Al responsabile della protezione dei dati non può essere pretesa una particolare certificazione. La nuova figura introdotta dal regolamento europeo sulla privacy (e conosciuta anche come Dpo, data protection officer) è richiesta sia dalle aziende private sia dalle pubbliche amministrazioni.

E proprio una Asl si è trovata nelle condizioni, non avendo al proprio interno profili adeguati, di reclutare attraverso un avviso pubblico un consulente esterno. I requisiti indicati sono stati, però, ritenuti eccessivi dal Tar del Friuli Venezia Giulia, che ha iniziato a meglio delineare, con la prima decisione in materia, i contorni di questa nuova figura.

Va, infatti, detto che il regolamento europeo, applicato in tutta la Ue dal 25 maggio, non dà indicazioni puntuali circa i requisiti che deve avere il Dpo. Si limita ad affermare che quest’ultimo deve «essere designato in funzione delle qualità professionali», ovvero della conoscenza della normativa sulla privacy e della capacità di assolvere i compiti che il regolamento gli assegna. Non si fa, dunque, riferimento ad alcun titolo di studio o ad altre caratteristiche.
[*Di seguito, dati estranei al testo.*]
/-- Settles O36: the three outcomes of a tick of a RUNNING core, and a move of a HALTED one is nothing or, outside a
tick, touches memory and `clock_on` only. -/
theorem haltedEnteredOnlyByHltOrFault : Obligations.HaltedEnteredOnlyByHltOrFault := by
  refine ⟨rfl, rfl, fun s t hr h hh => ?_, fun s t hr h hrun => ?_, fun x y mv hh h => ?_⟩
  · obtain ⟨hfetch, -, hcause⟩ | ⟨hrun, -⟩ | ⟨-, hcause, hcode⟩ := step_run_cases h hr
    · exact .inl ⟨hfetch, hcause⟩
    · rw [hrun] at hh
      cases hh
    · exact .inr ⟨hcause, hcode⟩
  · obtain ⟨-, hh, -⟩ | ⟨-, hcause⟩ | ⟨hh, -⟩ := step_run_cases h hr
    · rw [hrun] at hh
      cases hh
    · exact hcause
    · rw [hrun] at hh
      cases hh
  · obtain ⟨-, ⟨p, -, -, hr, -⟩ | ⟨-, rfl⟩ | ⟨-, rfl⟩ | ⟨-, htick⟩⟩ := Session.move_cases h
    · rw [hr] at hh
      cases hh
    · rw [State.clockStart_of_halted hh]
      exact ⟨hh, rfl⟩
    · rw [State.clockStop_of_halted hh]
      exact ⟨hh, rfl⟩
    · rw [Session.tick_of_halted hh] at htick
      cases htick
      exact ⟨hh, rfl⟩

/-- Settles O52: no rule and no raise reads `clock_on`, and only HLT and the fault entry write it. -/
theorem clockDoesNotAffectTicks : Obligations.ClockDoesNotAffectTicks := by
  refine ⟨rfl, fun s hr => ?_, fun s t c hr h => step_setClock h hr c, fun x hoff => ?_⟩
  · rw [State.clockStart_of_running hr, State.clockStop_of_running hr]
    exact ⟨rfl, rfl⟩
  · cases hf : x.loadFailed with
    | true => exact Session.move_of_loadFailed hf _
    | false => simp [Session.move_clockTick hf, hoff]

end Sys2Proof.Machine
end

section
/-! PROOFS. The assembler text (spec/30_encoding.md section 5): every line that assembles stands for a well-formed
instruction (R100, decision D22). -/

namespace Sys2Proof.Machine

/-- The registers that have a spelling are R0 to R7 (R99). -/
theorem registerOfText_lt {cs : List Char} {b : Byte} (h : registerOfText cs = some b) :
    b.toNat < 8 := by
  unfold registerOfText at h
  split at h
  · split at h
    · split at h
      · next d hd =>
        cases h
        exact (toNat_ofNat_of_lt (hd.trans (by decide))).trans_lt hd
      · cases h
    · cases h
  · cases h

/-! ### The three shapes of a line -/

section
variable {i : Instr} {ops : List (List Char)}

/-- A line without operands, of an instruction without selectors. -/
theorem assembleNone_wellFormed {j : Instr} (hj : j.selectors = []) (h : assembleNone j ops = some i) :
    i.wellFormed = true := by
  unfold assembleNone at h
  split at h
  · cases h
    simp [wellFormed_iff, hj]
  · cases h

/-- A line of one register. -/
theorem assembleReg_wellFormed {f : Byte → Instr} (hf : ∀ x, (f x).selectors = [x])
    (h : assembleReg f ops = some i) : i.wellFormed = true := by
  unfold assembleReg at h
  split at h
  · obtain ⟨x, hx, rfl⟩ := Option.map_eq_some_iff.mp h
    simpa [wellFormed_iff, hf] using registerOfText_lt hx
  · cases h

/-- What a line of two operands gives: the first is a register, and the second reads it reads. -/
theorem assembleTwo_eq_some {second : List Char → Option Byte} {f : Byte → Byte → Instr}
    (h : assembleTwo second f ops = some i) :
    ∃ x y cs, x.toNat < 8 ∧ second cs = some y ∧ i = f x y := by
  unfold assembleTwo at h
  split at h
  · split at h
    · next hx hy =>
      cases h
      exact ⟨_, _, _, registerOfText_lt hx, hy, rfl⟩
    · cases h
  · cases h

/-- A line of two registers. -/
theorem assembleTwoReg_wellFormed {f : Byte → Byte → Instr} (hf : ∀ x y, (f x y).selectors = [x, y])
    (h : assembleTwo registerOfText f ops = some i) : i.wellFormed = true := by
  obtain ⟨x, y, cs, hx, hy, rfl⟩ := assembleTwo_eq_some h
  simpa [wellFormed_iff, hf] using And.intro hx (registerOfText_lt hy)

/-- A line of a register and an immediate, which is no selector. -/
theorem assembleLdi_wellFormed (h : assembleTwo immediateOfText .ldi ops = some i) :
    i.wellFormed = true := by
  obtain ⟨x, y, cs, hx, -, rfl⟩ := assembleTwo_eq_some h
  simpa [wellFormed_iff, Instr.selectors] using hx

end

/-! ### The obligation -/

/-- Settles O57: each mnemonic is one of the three shapes, and the only spellings of a selector are R0 to R7. -/
theorem assembledLinesAreWellFormed : Obligations.AssembledLinesAreWellFormed := by
  intro line i h
  dsimp only [assembleLine] at h
  split at h
  case h_1 | h_2 => exact assembleNone_wellFormed rfl h
  case h_3 | h_4 | h_5 | h_6 | h_7 | h_8 | h_9 | h_10 | h_11 =>
    exact assembleReg_wellFormed (fun _ => rfl) h
  case h_12 => exact assembleLdi_wellFormed h
  case h_13 | h_14 | h_15 | h_16 | h_17 | h_18 =>
    exact assembleTwoReg_wellFormed (fun _ _ => rfl) h
  case h_19 => cases h

end Sys2Proof.Machine
end
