-- ==== Sys2Proof/Word.lean ====
section
/-! DEFINITION. The word types of the Zarcel (R3, R65) and their plainest arithmetic. -/

namespace Sys2Proof

/-- A general register, an address, an instant (R65). -/
abbrev Word := BitVec 64
/-- One word of an instruction unit (R51). -/
abbrev Half := BitVec 32
abbrev Byte := BitVec 8
/-- A vector register (R65). -/
abbrev VWord := BitVec 512

/-- 2 to the 64: the modulus of a register. -/
def two64 : Nat := 18446744073709551616

/-- `Sat(x, lo, hi)` of R7 on integers. -/
def satInt (x lo hi : Int) : Int := if x < lo then lo else if x > hi then hi else x

/-- `a div b` of R6: truncation toward zero. -/
def tdivInt (a b : Int) : Int := Int.tdiv a b

end Sys2Proof
end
A ciò si aggiunga che il Garante della privacy italiano ha precisato che al responsabile della protezione dei dati «non sono richieste specifiche attestazioni formali o l’iscrizione in appositi albi». Deve, piuttosto, offrire la «consulenza necessaria per progettare, verificare e mantenere un sistema organizzato di gestione dei dati personali».

La Asl friulana oggetto della decisione del Tar aveva declinato le indicazioni del regolamento e del Garante chiedendo ai candidati la laurea in ingegneria o ingegneria informatica oppure in giurisprudenza o equipollenti, nonché una particolare certificazione: quella in auditor/lead auditor per i sistemi di gestione per la sicurezza di informazioni secondo la norma Iso/Iec/27001.

Uno dei due candidati al posto di Dpo, munito della “sola” laurea in giurisprudenza, impugnava davanti al Tar la richiesta della Asl, contestando la congruità del requisito della certificazione. E i giudici amministrativi della prima sezione gli hanno dato ragione con la sentenza 287/2018.

La certificazione «non costituisce - ha affermato il Tar - un titolo abilitante ai fini dell’assunzione e dello svolgimento delle funzioni di responsabile della protezione dei dati». E hanno aggiunto che è «la minuziosa conoscenza e l’applicazione della disciplina» sulla privacy, indipendentemente dalla certificazione, «il nucleo essenziale ed irriducibile» del Dpo, il cui profilo «non può che qualificarsi come eminentemente giuridico».